*** Opening of Information given ***

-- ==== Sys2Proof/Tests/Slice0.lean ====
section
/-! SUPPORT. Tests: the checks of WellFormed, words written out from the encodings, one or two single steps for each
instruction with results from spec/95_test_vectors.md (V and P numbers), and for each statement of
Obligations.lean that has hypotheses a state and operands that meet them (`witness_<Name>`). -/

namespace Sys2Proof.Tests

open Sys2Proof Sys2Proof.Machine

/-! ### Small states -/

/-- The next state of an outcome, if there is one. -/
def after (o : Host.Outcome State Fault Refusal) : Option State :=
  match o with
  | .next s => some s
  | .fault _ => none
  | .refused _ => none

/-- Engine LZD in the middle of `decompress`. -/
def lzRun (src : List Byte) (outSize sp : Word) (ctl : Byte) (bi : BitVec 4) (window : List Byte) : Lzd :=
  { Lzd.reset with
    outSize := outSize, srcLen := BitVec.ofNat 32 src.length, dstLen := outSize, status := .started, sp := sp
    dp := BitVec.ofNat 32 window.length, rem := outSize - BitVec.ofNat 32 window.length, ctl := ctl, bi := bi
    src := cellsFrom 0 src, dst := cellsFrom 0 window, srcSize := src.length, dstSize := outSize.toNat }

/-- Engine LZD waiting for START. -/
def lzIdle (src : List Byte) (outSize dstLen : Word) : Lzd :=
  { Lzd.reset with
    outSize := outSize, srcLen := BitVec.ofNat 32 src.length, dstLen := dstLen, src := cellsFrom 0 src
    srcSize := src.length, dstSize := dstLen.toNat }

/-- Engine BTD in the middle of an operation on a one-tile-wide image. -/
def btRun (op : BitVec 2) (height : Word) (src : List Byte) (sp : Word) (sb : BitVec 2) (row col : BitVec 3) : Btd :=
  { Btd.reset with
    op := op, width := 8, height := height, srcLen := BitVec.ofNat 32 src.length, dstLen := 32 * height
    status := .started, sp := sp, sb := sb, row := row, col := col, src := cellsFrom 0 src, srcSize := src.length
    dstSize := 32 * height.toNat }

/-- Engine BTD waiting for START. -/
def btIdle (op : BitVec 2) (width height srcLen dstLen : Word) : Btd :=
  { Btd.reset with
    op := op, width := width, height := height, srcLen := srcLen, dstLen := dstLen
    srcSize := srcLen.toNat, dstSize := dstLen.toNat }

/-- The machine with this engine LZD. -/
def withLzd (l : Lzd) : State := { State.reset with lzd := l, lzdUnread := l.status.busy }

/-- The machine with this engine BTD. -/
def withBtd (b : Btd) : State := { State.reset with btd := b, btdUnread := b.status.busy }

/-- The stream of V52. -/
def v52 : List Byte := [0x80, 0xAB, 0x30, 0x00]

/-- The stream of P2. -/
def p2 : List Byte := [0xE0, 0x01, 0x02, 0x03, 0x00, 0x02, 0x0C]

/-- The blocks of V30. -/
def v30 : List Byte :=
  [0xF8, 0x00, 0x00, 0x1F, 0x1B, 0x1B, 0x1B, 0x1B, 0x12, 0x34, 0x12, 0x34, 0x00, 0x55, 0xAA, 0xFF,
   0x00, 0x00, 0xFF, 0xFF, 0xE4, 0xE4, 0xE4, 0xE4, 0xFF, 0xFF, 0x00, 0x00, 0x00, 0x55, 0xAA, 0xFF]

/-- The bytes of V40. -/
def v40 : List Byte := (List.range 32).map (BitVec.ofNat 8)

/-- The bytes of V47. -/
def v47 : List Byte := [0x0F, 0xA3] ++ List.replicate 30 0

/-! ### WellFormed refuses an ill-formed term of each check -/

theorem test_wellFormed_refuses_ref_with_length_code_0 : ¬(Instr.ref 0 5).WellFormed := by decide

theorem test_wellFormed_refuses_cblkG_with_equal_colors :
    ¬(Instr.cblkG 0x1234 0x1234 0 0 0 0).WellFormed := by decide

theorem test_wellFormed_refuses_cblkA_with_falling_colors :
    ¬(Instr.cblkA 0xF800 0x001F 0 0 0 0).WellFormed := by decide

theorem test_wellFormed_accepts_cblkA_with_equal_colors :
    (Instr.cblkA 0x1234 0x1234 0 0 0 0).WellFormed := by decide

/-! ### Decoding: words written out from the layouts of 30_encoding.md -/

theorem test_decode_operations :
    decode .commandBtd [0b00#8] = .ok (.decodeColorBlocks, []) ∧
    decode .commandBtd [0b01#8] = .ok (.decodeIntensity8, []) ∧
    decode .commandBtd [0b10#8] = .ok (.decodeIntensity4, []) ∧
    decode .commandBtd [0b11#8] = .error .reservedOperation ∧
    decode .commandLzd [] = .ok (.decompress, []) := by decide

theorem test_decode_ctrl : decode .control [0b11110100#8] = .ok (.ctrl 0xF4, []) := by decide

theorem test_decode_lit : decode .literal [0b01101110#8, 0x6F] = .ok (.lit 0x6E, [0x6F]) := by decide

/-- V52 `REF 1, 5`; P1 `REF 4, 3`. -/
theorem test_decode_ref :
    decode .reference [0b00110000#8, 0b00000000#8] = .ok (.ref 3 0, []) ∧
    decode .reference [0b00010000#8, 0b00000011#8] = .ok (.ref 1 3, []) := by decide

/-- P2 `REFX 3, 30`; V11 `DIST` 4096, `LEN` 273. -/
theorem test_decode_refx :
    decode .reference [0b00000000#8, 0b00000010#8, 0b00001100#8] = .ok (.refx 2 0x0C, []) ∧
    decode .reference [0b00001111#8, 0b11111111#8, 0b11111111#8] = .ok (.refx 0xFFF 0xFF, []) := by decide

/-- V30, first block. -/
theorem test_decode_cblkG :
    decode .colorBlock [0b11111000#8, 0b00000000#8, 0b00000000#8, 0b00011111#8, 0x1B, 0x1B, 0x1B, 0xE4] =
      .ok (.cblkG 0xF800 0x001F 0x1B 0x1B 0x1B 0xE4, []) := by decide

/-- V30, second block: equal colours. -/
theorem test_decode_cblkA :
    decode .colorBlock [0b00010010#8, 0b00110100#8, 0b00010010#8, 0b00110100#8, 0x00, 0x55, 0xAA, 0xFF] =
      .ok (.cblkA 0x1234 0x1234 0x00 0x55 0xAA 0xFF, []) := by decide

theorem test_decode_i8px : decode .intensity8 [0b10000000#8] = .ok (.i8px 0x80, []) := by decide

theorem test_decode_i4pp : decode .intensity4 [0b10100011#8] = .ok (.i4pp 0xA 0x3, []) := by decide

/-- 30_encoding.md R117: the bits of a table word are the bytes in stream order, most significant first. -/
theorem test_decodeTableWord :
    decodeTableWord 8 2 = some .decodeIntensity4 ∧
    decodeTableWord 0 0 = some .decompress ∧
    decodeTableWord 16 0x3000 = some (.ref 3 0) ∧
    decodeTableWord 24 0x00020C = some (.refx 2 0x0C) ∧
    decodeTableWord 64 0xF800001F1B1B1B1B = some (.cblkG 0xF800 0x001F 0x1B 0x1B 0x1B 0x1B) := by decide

*** Close of Information given ***

Work to be completed:
Where a line above holds the string "this", show that line.

Result:
/-- The machine with this engine LZD. -/
/-- The machine with this engine BTD. -/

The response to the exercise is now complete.